Push webhook routes only enqueue indexing / impact-analysis jobs on **`main` or `master`**. Successful enqueue returns a `job_id` in the JSON body.

If the corresponding **secret env var is unset**, signature verification is **skipped** (convenient for LAN testing; **not recommended** on the public internet).

What webhooks can do now:

- **Push events**: enqueue repository indexing and project-wide commit impact analysis
- **Issue events**: store issue metadata and issue message history for the project detail page
- **Issue/comment events**: analyze the latest user message with retrieved code context and optionally auto-post a reply through the provider API

### GitLab

In the project **Settings → Webhooks**:

- **URL**: `http://:8000/webhook/gitlab`
- **Secret**: same as `GITLAB_WEBHOOK_SECRET` (sent/verified per your GitLab setup)
- **Events**: enable **Push events** and **Issue events**; if your GitLab version emits issue changes as work items, enable the matching work item event as well
- Push events can enqueue indexing and commit impact analysis
- Issue / note events can update the project issue stream and trigger auto-reply analysis

### GitHub

In the repo **Settings → Webhooks → Add webhook**:

- **Payload URL**: `http://:8000/webhook/github`
- **Content type**: `application/json`
- **Secret**: same as `GITHUB_WEBHOOK_SECRET` (HMAC SHA-256, header `X-Hub-Signature-256`)
- **Events**: enable **Push**, **Issues**, and **Issue comment** (ping events are ignored with `200`)
- Push events can enqueue indexing and commit impact analysis
- Issue creation and follow-up comments can trigger issue analysis and optional auto-replies

### Gitea / Gitee

In the repo **Settings → Webhooks**:

- **URL**: `http://:8000/webhook/gitea`
- **Secret**: same as `GITEA_WEBHOOK_SECRET` (header `X-Gitea-Signature`, HMAC-SHA256 hex of raw body)
- **Events**: enable **Push** and issue-related events supported by your provider
- Push events can enqueue indexing and commit impact analysis
- Issue / comment events can update the issue stream and trigger optional auto-replies

---

## Private HTTPS clone

For private repositories over HTTPS, the worker injects credentials into the clone URL when the clean URL has no embedded userinfo:

| Variable | Role |
|----------|------|
| `GIT_HTTPS_TOKEN` | If set, **takes precedence** over `GITLAB_ACCESS_TOKEN` |
| `GITLAB_ACCESS_TOKEN` | Still supported (e.g.

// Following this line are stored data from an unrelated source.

/-! ## Witnesses: operands, records, the step -/

/-- A register of each kind at both ends of its range; a queue with an entry, with a marked one, with none, and full. -/
theorem witness_ScalarOperands :
    ([0, 31, 32, 47, 48, 49, 55].all fun sp => okAt (rS sp) State.reset && okAt (wS sp 5) State.reset) = true ∧
    ([([], false), ([{ val := 3, mark := some 9 }], false), ([{ val := 3, mark := some 9 }, { val := 4 }], true)].all fun (p : List (QEnt Word) × Bool) =>
      okAt (rS 63) (State.reset.modCtx fun c => { c with q := c.q.set 7 p.1 }) == p.2) = true := by decide +kernel
theorem witness_ScalarResults : ([7, 8].all fun n => okAt (wS 56 5) (State.reset.modCtx fun c => { c with q := c.q.set 0 (ents n 1) }) == (n == 7)) = true := by decide +kernel
theorem witness_VectorOperands :
    ([0, 15, 16, 31, 32, 47, 48, 49, 55].all fun sp => okAt (rV sp) State.reset && okAt (wV sp 5 7) State.reset) = true ∧
    ([([], false), ([{ val := 3 }], true)].all fun (p : List (QEnt Vec) × Bool) => okAt (rV 59) (State.reset.modCtx fun c => { c with vq := c.vq.set 3 p.1 }) == p.2) = true := by
  decide +kernel
theorem witness_VectorResults : ([3, 4].all fun n => okAt (wV 56 5 7) (State.reset.modCtx fun c => { c with vq := c.vq.set 0 (ents n 1) }) == (n == 3)) = true := by decide +kernel
theorem witness_PredicateOperands : ([0, 1, 7, 8, 15, 49].all fun sp => okAt (rP sp) State.reset && okAt (wP sp 5) State.reset) = true := by decide +kernel
theorem witness_ByteWrites : Canon State.reset := canon_of (by decide +kernel)
theorem witness_WordsReadBack : Memory.wf [] = true ∧ Memory.wf [(5, 1)] = true := by decide
/-- Room for one more, and none; records lost before. -/
theorem witness_LostRecords : ([0, 3, 0xFFFF].all fun (n : BitVec 16) =>
    let t := onDom 0 State.reset
    let x := { q16 15 with lost := n }
    let s := { t with doms := t.doms.set 0 { domOn 0 with queues := [x] } }
    s.findQ 0 0 == some x && s.eqRoom 0 x && canonB s && s.queueReadable 0 x && Nat.ble (x.exq.toNat + 64 * 2 ^ x.m) x.ctl.toNat) = true := by decide +kernel
theorem witness_LostRecords_full : (onFull []).findQ 0 (fullQ []).num = some (fullQ []) ∧ (onFull []).eqRoom 0 (fullQ []) = false := full_eqRoom []
theorem witness_DecodedLength : ([0x00, 0x20, 0x30] : List Byte).all (fun b => decide (([b] : List Byte).length < 2)) = true := by decide
theorem witness_RoundTrip : encodable (.add fw) = true ∧ WellFormed (.add fw) = true ∧ encodable (decodeWord (encodeWord (.add fw))).1 = true := by decide +kernel
theorem witness_DecoderRefuses : encodable (.add { fw with a := 50 }) = true ∧ staticCheck (.add { fw with a := 50 }) = some (3, 20) ∧ staticCheck (.add fw) = none := by
  decide +kernel

/-- A context in focus that runs a `nop`, on a core that it holds; with an event, a held signal, a line that is absent, idle. -/
theorem witness_StepRunsDecoded :
    let s := State.reset.withFetchWord 32 (encodeWord (.nop ⟨0, 0, 0, 0, 0⟩)).toNat
    s.focusOk = true ∧ s.inbox = [] ∧ s.alive = true ∧ s.sq.held = [] ∧ s.ready = true ∧ (match s.fetchWord with | .ok _ => true | _ => false) = true ∧
    s.ctx.id.harv = false ∧ s.part.lease = .vacant ∧ s.sq.atB = false ∧ s.sq.atE = false ∧
    (match exec (.nop ⟨0, 0, 0, 0, 0⟩) s.enter with | .next _ => true | _ => false) = true ∧
    (let t := { s with core := { s.core with icache := [] } }; t.ready = true ∧ (match t.fetchWord with | .error _ => true | _ => false) = true) ∧
    State.reset.alive = false := by decide +kernel
theorem witness_FetchedBytes :
    let s := State.reset.withFetchWord 64 (encodeWord (.li { fi with a := 0 })).toNat
    (s.core.iline s.domOf (lineOf s.sq.pc)).isSome = true ∧ s.sq.pc.toNat % 64 ≤ 56 ∧ s.sq.pc.toNat % 2 = 0 := by decide +kernel

/-! ## Ill-formed terms, one for each check, and what the check says of them -/

/-- An unassigned opcode. -/
theorem smoke_unassigned : WellFormed (.unassignedOpcode true 0x20) = false := by decide +kernel
/-- A field that must be 0 (cause 0x2): B of `not`, X of `halt`'s layout, [35:33] of a branch, B of `mkptr`, OFF13 without its mode. -/
theorem smoke_zero_fields :
    [Instr.not ⟨0, 0, 3, 1, 2⟩, .br { fb with a := 0, z := 1 }, .mkptr fr, .ld { fm with am := 1, b := 2, off := 1 }, .cpy { fe with a := 8, b := 0, x := 1 }].map staticCheck =
      [some (2, 26), some (2, 33), some (2, 31), some (2, 51), some (2, 59)] := by decide +kernel
/-- A value that a field refuses (cause 0x7): no token to give, an address mode, a width, a rounding mode. -/
theorem smoke_refused_values :
    [Instr.tokn { fr with d := 0, a := 0, b := 0, x := 0 }, .ld { fm with am := 5 }, .ld { fm with wd := 7 }, .cpy { fe with a := 8, b := 0, q := 1 }].map staticCheck =
      [some (7, 52), some (7, 40), some (7, 37), some (7, 51)] := by decide +kernel
/-- A specifier that names nothing (cause 0x3): scalar, vector, predicate; a group where a register must stand in the main file. -/
theorem smoke_specifiers :
    [Instr.add { fw with b := 50 }, .vfadd ⟨0, 0, 3, 60, 2⟩, .pand { fr with a := 40 }, .cpy { fe with a := 32, b := 0 }].map staticCheck =
      [some (3, 26), some (3, 20), some (3, 25), some (3, 25)] := by decide +kernel
/-- A predicate above 15, a group past its file (cause 0x8). -/
theorem smoke_beyond : [Instr.pand { fr with b := 16 }, .cpy { fe with a := 29, b := 0 }].map staticCheck = [some (8, 31), some (8, 25)] := by decide +kernel
/-- The same terms with those fields mended pass. -/
theorem smoke_mended : ([Instr.not ⟨0, 0, 3, 1, 0⟩, .br { fb with a := 0 }, .mkptr { fr with b := 0 }, .ld fm, .cpy { fe with a := 28, b := 0 }, .tokn { fr with d := 0, a := 0, b := 0, x := 15 },
    .add fw, .vfadd ⟨0, 0, 3, 59, 2⟩, .pand { fr with b := 15 }].all WellFormed) = true := by decide +kernel

/-! ## Decoding: words of the specification's worked examples (R185 to R187, R200, R201), fields written out from the layouts -/

theorem test_decode_vfadd : decodeWord 0x8D046411 = (.vfadd { tok := 1, pred := 2, d := 17, a := 16, b := 35 }, 4) := by decide +kernel
/-- `add s3, s1, q2` as a dictionary entry. -/
theorem test_decode_add : decodeWord 0xE810C040 = (.add { tok := 0, pred := 0, d := 3, a := 1, b := 58 }, 4) := by decide +kernel
theorem test_decode_loop : decodeWord 0x000000A000080660 = (.loop { tok := 0, pred := 0, sense := 0, a := 1, b := 0, lc := 0, z := 0, off := 10 }, 8) := by decide +kernel
theorem test_decode_fence : decodeWord 0x0004000000065A28 = (.fence { tok := 8, pred := 9, sense := 1, d := 0, a := 0, b := 0, c := 0, f := 0, m := 4, sa := 0, x := 0 }, 8) := by decide +kernel
theorem test_decode_bloop : decodeWord 0xFFFFFFD0800006A0 = (.bloop { tok := 0, pred := 0, sense := 0, a := 0, b := 0, lc := 1, z := 0, off := 268435453 }, 8) := by decide +kernel
theorem test_decode_li : decodeWord 0x0000000180080060 = (.li { tok := 0, pred := 0, sense := 0, d := 1, a := 0, imm := 3, top := 0 }, 8) := by decide +kernel
theorem test_decode_ld : decodeWord 0x0200026004281020 = (.ld { tok := 0, pred := 0, sense := 0, t := 5, a := 2, b := 0, wd := 3, am := 2, f := 0, m := 0, off := 64 }, 8) := by decide +kernel
theorem test_decode_wake : decodeWord 0x0004006010181CA0 = (.wake { tok := 0, pred := 0, sense := 0, t := 3, a := 8, b := 0, wd := 3, am := 0, f := 0, m := 4, off := 0 }, 8) := by decide +kernel
theorem test_decode_bfly2 : decodeWord 0x0000000308402720 = (.bfly2 { tok := 0, pred := 0, sense := 0, d := 8, a := 4, b := 6, c := 0, f := 0, m := 0, sa := 0, x := 0 }, 8) := by decide +kernel
theorem test_decode_vcvt : decodeWord 0x000C180004502420 = (.vcvt { tok := 0, pred := 0, sense := 0, d := 10, a := 2, b := 0, c := 0, f := 3, m := 4, sa := 1, x := 0 }, 8) := by decide +kernel
theorem test_decode_twgen : decodeWord 0x00C00002886027E0 = (.twgen { tok := 0, pred := 0, sense := 0, d := 12, a := 4, b := 5, c := 0, f := 0, m := 0, sa := 0, x := 12 }, 8) := by decide +kernel
theorem test_decode_srttopk : decodeWord 0x0030000000002D20 = (.srttopk { tok := 0, pred := 0, sense := 0, d := 0, a := 0, b := 0, c := 0, f := 0, m := 0, sa := 0, x := 3 }, 8) := by decide +kernel
theorem test_decode_mnset : decodeWord 0x0080000008003020 = (.mnset { tok := 0, pred := 0, sense := 0, d := 0, a := 4, b := 0, c := 0, f := 0, m := 0, sa := 0, x := 8 }, 8) := by decide +kernel
theorem test_decode_mgo : decodeWord 0x00045860004830A0 = (.mgo { tok := 0, pred := 0, sense := 0, d := 9, a := 0, b := 0, sw := 3, swe := 1, ss := 5, sse := 1, q := 0, f := 0, x := 0 }, 8) := by decide +kernel
/-- A stream of bytes: the first instruction and what is left; too few bytes; an unassigned opcode. -/
theorem test_decode_stream :
    (match decode [0x40, 0xC0, 0x10, 0xE8, 7] with | .ok (i, rest) => i == .add { tok := 0, pred := 0, d := 3, a := 1, b := 58 } && rest == [7] | _ => false) = true ∧
    (match decode [0x40, 0xC0, 0x10] with | .error .short => true | _ => false) = true ∧ (match decode [0x20, 0, 0, 0, 0, 0, 0, 0] with | .error .unassigned => true | _ => false) = true := by
  decide +kernel

/-! ## One step each, with results worked out in the specification -/

/-- `li s1, #0x8000_0000` leaves 0xFFFF_FFFF_8000_0000, and `lih s1, s1, #0` then 0x0000_0000_8000_0000. -/
theorem test_li : vget (nx (.li { fi with a := 0, imm := 0x80000000 }) (at_ (.li { fi with a := 0, imm := 0x80000000 }))).ctx.s 3 = 0xFFFFFFFF80000000 := by decide +kernel
theorem test_lih : vget (nx (.lih { fi with imm := 0 }) (with2 (.lih { fi with imm := 0 }) 0xFFFFFFFF80000000 0)).ctx.s 3 = 0x80000000 := by decide +kernel
/-- R216: division by 0 gives all ones, and the most negative number by -1 itself. -/
theorem test_div : [(7, 0), (0x8000000000000000, 0xFFFFFFFFFFFFFFFF), (0xFFFFFFFFFFFFFFF9, 2)].map (fun (p : Word × Word) => vget (nx (.div fw) (with2 (.div fw) p.1 p.2)).ctx.s 3) =
    [0xFFFFFFFFFFFFFFFF, 0x8000000000000000, 0xFFFFFFFFFFFFFFFD] := by decide +kernel
theorem test_add_wraps : vget (nx (.add fw) (with2 (.add fw) 0xFFFFFFFFFFFFFFFF 2)).ctx.s 3 = 1 := by decide +kernel
/-- A source that is also the destination; the program counter moves past the word. -/
theorem test_sub_same : let i : Instr := .sub { fw with d := 1 }; let u := nx i (with2 i 5 7)
    vget u.ctx.s 1 = 0xFFFFFFFFFFFFFFFE ∧ u.sq.pc = (at_ i).sq.pc + 4 := by decide +kernel
/-- Spec/03's table: a store of 4 bytes that ends in window 6 raises WSTR cause 0x1, a load there cause 0x2. -/
theorem test_windows :
    ((at_ (.st fm)).checkStatic needWR { ptr := 0x5FFFFFFFFFFFFFFE, n := 4, lane := 0xFF }).any (fun t => t.kind == 3 && t.info.extractLsb' 0 8 == 1) = true ∧
    ((at_ (.ld fm)).checkStatic needRD { ptr := 0x6000000000000000, n := 4, lane := 0xFF }).any (fun t => t.kind == 3 && t.info.extractLsb' 0 8 == 2) = true := by decide +kernel
/-- `bloop` at 2 branches and counts; at 1 it falls through and leaves 0 (R226). -/
theorem test_bloop : [2, 1].map (fun n => let i : Instr := .bloop { fb with a := 0, off := 0xFFFFFFD }; let s := atQ i fun x => { x with lc := x.lc.set 0 n }
    let u := nx i s; (u.sq.pc - s.sq.pc, vget u.sq.lc 0)) = [(0xFFFFFFFFFFFFA, 1), (8, 0)] := by decide +kernel
/-- A store and a load of the same eight bytes of scratchpad. -/
theorem test_store_load :
    let f : XM := { fm with wd := 3 }
    let s := (atM (.st f) 0x40 0).modCtx fun c => { c with s := c.s.set 3 0x1122334455667788 }
    let u := nx (.st f) s
    Memory.get u.core.spad 0x40 = 0x88 ∧ Memory.get u.core.spad 0x47 = 0x11 ∧ Memory.wf u.core.spad = true := by decide +kernel
/-- A trap leaves the registers and the program counter, and stops the context (R41, R55). -/
theorem test_trap : let i : Instr := .add { fw with b := 50 }; let u := nx i (with2 i 5 7)
    u.ctx.cst = .faulted ∧ u.sq.run = .faulted ∧ u.sq.pc = (at_ i).sq.pc ∧ vget u.ctx.s 3 = 0 := by decide +kernel
/-- The host's own question: the first instruction after it is placed runs. -/
theorem test_step_runs : (match step (State.reset.withFetchWord 32 0xE810C040) with | .next _ => true | _ => false) = true := by decide +kernel
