-- ==== Sys2Proof/Machine/Core.lean ====
section
/-! DEFINITION. The machine as the host runs it. -/

def Sys2Proof.core : Host.Core := { State := Sys2Proof.Machine.State, Fault := Sys2Proof.Machine.Fault, Refusal := Sys2Proof.Machine.Refusal, step := Sys2Proof.Machine.step, reset := Sys2Proof.Machine.State.reset }
end

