-- ==== Sys2Proof/Laws/State.lean ====
section
/-! SUPPORT. One lemma per field per update of the state, so that no proof unfolds a record update. -/
namespace Sys2Proof.Machine

@[simp] theorem State.raise_tape (s : State) (f : Fault) : (s.raise f).tape = s.tape := rfl
@[simp] theorem State.raise_pc (s : State) (f : Fault) : (s.raise f).pc = s.pc := rfl
@[simp] theorem State.raise_runState (s : State) (f : Fault) : (s.raise f).runState = s.runState := rfl
@[simp] theorem State.raise_fault (s : State) (f : Fault) : (s.raise f).fault = some ⟨f, s.pc⟩ := rfl
@[simp] theorem State.raise_inQ (s : State) (f : Fault) : (s.raise f).inQ = s.inQ := rfl
@[simp] theorem State.raise_outLog (s : State) (f : Fault) : (s.raise f).outLog = s.outLog := rfl
@[simp] theorem State.raise_optable (s : State) (f : Fault) : (s.raise f).optable = s.optable := rfl

@[simp] theorem State.emit_tape (s : State) (v : Int) : (s.emit v).tape = s.tape := rfl
@[simp] theorem State.emit_pc (s : State) (v : Int) : (s.emit v).pc = s.pc := rfl
@[simp] theorem State.emit_runState (s : State) (v : Int) : (s.emit v).runState = s.runState := rfl
@[simp] theorem State.emit_fault (s : State) (v : Int) : (s.emit v).fault = s.fault := rfl
@[simp] theorem State.emit_inQ (s : State) (v : Int) : (s.emit v).inQ = s.inQ := rfl
@[simp] theorem State.emit_outLog (s : State) (v : Int) : (s.emit v).outLog = s.outLog ++ [v] := rfl
@[simp] theorem State.emit_optable (s : State) (v : Int) : (s.emit v).optable = s.optable := rfl

@[simp] theorem State.advance_tape (s : State) (n : Nat) : (s.applySignal n .advance).tape = s.tape := rfl
@[simp] theorem State.advance_pc (s : State) (n : Nat) : (s.applySignal n .advance).pc = s.pc + 1 + n := rfl
@[simp] theorem State.advance_runState (s : State) (n : Nat) : (s.applySignal n .advance).runState = s.runState := rfl
@[simp] theorem State.advance_fault (s : State) (n : Nat) : (s.applySignal n .advance).fault = s.fault := rfl
@[simp] theorem State.advance_inQ (s : State) (n : Nat) : (s.applySignal n .advance).inQ = s.inQ := rfl
@[simp] theorem State.advance_outLog (s : State) (n : Nat) : (s.applySignal n .advance).outLog = s.outLog := rfl
@[simp] theorem State.advance_optable (s : State) (n : Nat) : (s.applySignal n .advance).optable = s.optable := rfl

@[simp] theorem State.jump_tape (s : State) (n : Nat) (t : Int) : (s.applySignal n (.jump t)).tape = s.tape := rfl
@[simp] theorem State.jump_pc (s : State) (n : Nat) (t : Int) : (s.applySignal n (.jump t)).pc = t := rfl
@[simp] theorem State.jump_runState (s : State) (n : Nat) (t : Int) : (s.applySignal n (.jump t)).runState = s.runState := rfl
@[simp] theorem State.jump_fault (s : State) (n : Nat) (t : Int) : (s.applySignal n (.jump t)).fault = s.fault := rfl
@[simp] theorem State.jump_inQ (s : State) (n : Nat) (t : Int) : (s.applySignal n (.jump t)).inQ = s.inQ := rfl
@[simp] theorem State.jump_outLog (s : State) (n : Nat) (t : Int) : (s.applySignal n (.jump t)).outLog = s.outLog := rfl
@[simp] theorem State.jump_optable (s : State) (n : Nat) (t : Int) : (s.applySignal n (.jump t)).optable = s.optable := rfl

@[simp] theorem State.halt_tape (s : State) (n : Nat) : (s.applySignal n .halt).tape = s.tape := rfl
@[simp] theorem State.halt_pc (s : State) (n : Nat) : (s.applySignal n .halt).pc = s.pc := rfl
@[simp] theorem State.halt_runState (s : State) (n : Nat) : (s.applySignal n .halt).runState = .halted := rfl
@[simp] theorem State.halt_fault (s : State) (n : Nat) : (s.applySignal n .halt).fault = s.fault := rfl
@[simp] theorem State.halt_inQ (s : State) (n : Nat) : (s.applySignal n .halt).inQ = s.inQ := rfl
@[simp] theorem State.halt_outLog (s : State) (n : Nat) : (s.applySignal n .halt).outLog = s.outLog := rfl
@[simp] theorem State.halt_optable (s : State) (n : Nat) : (s.applySignal n .halt).optable = s.optable := rfl

@[simp] theorem State.suspend_tape (s : State) (n : Nat) : (s.applySignal n .suspend).tape = s.tape := rfl
@[simp] theorem State.suspend_pc (s : State) (n : Nat) : (s.applySignal n .suspend).pc = s.pc := rfl
@[simp] theorem State.suspend_runState (s : State) (n : Nat) : (s.applySignal n .suspend).runState = .suspended := rfl
@[simp] theorem State.suspend_fault (s : State) (n : Nat) : (s.applySignal n .suspend).fault = s.fault := rfl
@[simp] theorem State.suspend_inQ (s : State) (n : Nat) : (s.applySignal n .suspend).inQ = s.inQ := rfl
@[simp] theorem State.suspend_outLog (s : State) (n : Nat) : (s.applySignal n .suspend).outLog = s.outLog := rfl
@[simp] theorem State.suspend_optable (s : State) (n : Nat) : (s.applySignal n .suspend).optable = s.optable := rfl

@[simp] theorem State.supplyInput_tape (s : State) (vs : List Int) : (s.supplyInput vs).tape = s.tape := rfl
@[simp] theorem State.supplyInput_pc (s : State) (vs : List Int) : (s.supplyInput vs).pc = s.pc := rfl
@[simp] theorem State.supplyInput_runState (s : State) (vs : List Int) : (s.supplyInput vs).runState = s.runState := rfl
@[simp] theorem State.supplyInput_fault (s : State) (vs : List Int) : (s.supplyInput vs).fault = s.fault := rfl
@[simp] theorem State.supplyInput_inQ (s : State) (vs : List Int) : (s.supplyInput vs).inQ = s.inQ ++ vs := rfl
@[simp] theorem State.supplyInput_outLog (s : State) (vs : List Int) : (s.supplyInput vs).outLog = s.outLog := rfl
@[simp] theorem State.supplyInput_optable (s : State) (vs : List Int) : (s.supplyInput vs).optable = s.optable := rfl

@[simp] theorem State.withFetchWord_tape (s : State) (n w : Nat) : (s.withFetchWord n w).tape = placeCells s.tape s.pc.toNat (tableCells w) := rfl
@[simp] theorem State.withFetchWord_pc (s : State) (n w : Nat) : (s.withFetchWord n w).pc = (s.pc.toNat : Int) := rfl
@[simp] theorem State.withFetchWord_runState (s : State) (n w : Nat) : (s.withFetchWord n w).runState = .running := rfl
@[simp] theorem State.withFetchWord_fault (s : State) (n w : Nat) : (s.withFetchWord n w).fault = none := rfl
@[simp] theorem State.withFetchWord_inQ (s : State) (n w : Nat) : (s.withFetchWord n w).inQ = s.inQ := rfl
@[simp] theorem State.withFetchWord_outLog (s : State) (n w : Nat) : (s.withFetchWord n w).outLog = s.outLog := rfl
@[simp] theorem State.withFetchWord_optable (s : State) (n w : Nat) : (s.withFetchWord n w).optable = s.optable := rfl

@[simp] theorem State.reset_tape  : (State.reset).tape = [] := rfl
@[simp] theorem State.reset_pc  : (State.reset).pc = 0 := rfl
@[simp] theorem State.reset_runState  : (State.reset).runState = .uninitialized := rfl
@[simp] theorem State.reset_fault  : (State.reset).fault = none := rfl
@[simp] theorem State.reset_inQ  : (State.reset).inQ = [] := rfl
@[simp] theorem State.reset_outLog  : (State.reset).outLog = [] := rfl
@[simp] theorem State.reset_optable  : (State.reset).optable = defaultTable := rfl

/-- No signal changes `tape`. -/
@[simp] theorem State.applySignal_tape (s : State) (n : Nat) (sig : Signal) : (s.applySignal n sig).tape = s.tape := by
  cases sig <;> rfl

/-- No signal changes `fault`. -/
@[simp] theorem State.applySignal_fault (s : State) (n : Nat) (sig : Signal) : (s.applySignal n sig).fault = s.fault := by
  cases sig <;> rfl

/-- No signal changes `inQ`. -/
@[simp] theorem State.applySignal_inQ (s : State) (n : Nat) (sig : Signal) : (s.applySignal n sig).inQ = s.inQ := by
  cases sig <;> rfl

/-- No signal changes `outLog`. -/
@[simp] theorem State.applySignal_outLog (s : State) (n : Nat) (sig : Signal) : (s.applySignal n sig).outLog = s.outLog := by
  cases sig <;> rfl

/-- No signal changes `optable`. -/
@[simp] theorem State.applySignal_optable (s : State) (n : Nat) (sig : Signal) : (s.applySignal n sig).optable = s.optable := by
  cases sig <;> rfl

/-- Entering `run` leaves `tape` as it is. -/
@[simp] theorem State.runEnter_tape (s : State) : s.runEnter.tape = s.tape := by
  unfold State.runEnter
  split
  · rfl
  · split <;> rfl

/-- Entering `run` leaves `pc` as it is. -/
@[simp] theorem State.runEnter_pc (s : State) : s.runEnter.pc = s.pc := by
  unfold State.runEnter
  split
  · rfl
  · split <;> rfl

/-- Entering `run` leaves `fault` as it is. -/
@[simp] theorem State.runEnter_fault (s : State) : s.runEnter.fault = s.fault := by
  unfold State.runEnter
  split
  · rfl
  · split <;> rfl

/-- Entering `run` leaves `inQ` as it is. -/
@[simp] theorem State.runEnter_inQ (s : State) : s.runEnter.inQ = s.inQ := by
  unfold State.runEnter
  split
  · rfl
  · split <;> rfl

/-- Entering `run` leaves `outLog` as it is. -/
@[simp] theorem State.runEnter_outLog (s : State) : s.runEnter.outLog = s.outLog := by
  unfold State.runEnter
  split
  · rfl
  · split <;> rfl

/-- Entering `run` leaves `optable` as it is. -/
@[simp] theorem State.runEnter_optable (s : State) : s.runEnter.optable = s.optable := by
  unfold State.runEnter
  split
  · rfl
  · split <;> rfl

end Sys2Proof.Machine
end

GitLab `read_repository` PAT) |
| `GIT_HTTPS_USERNAME` | HTTP basic username for the token; default when empty is **`oauth2`** (GitLab). For **GitHub**, set **`x-access-token`** |

You can also set **`GIT_HTTPS_USERNAME`** from the admin **Settings** UI (`/admin/`).

---

## Manual indexing (without Webhook)

### Option A: `/webhook/trigger`

```bash
curl -X POST "http://localhost:8000/webhook/trigger" \
-H "Content-Type: application/json" \
-d '{"repo_url":"https://github.com/acme/backend.git","project_id":"acme/backend","project_name":"Display name"}'
```

Use any **HTTPS or SSH** URL your runtime can `git clone`. Optional **`project_name`**: human-readable label (e.g. Chinese name). Stored on the job and shown on the Wiki home page, site title, and `manifest.json`.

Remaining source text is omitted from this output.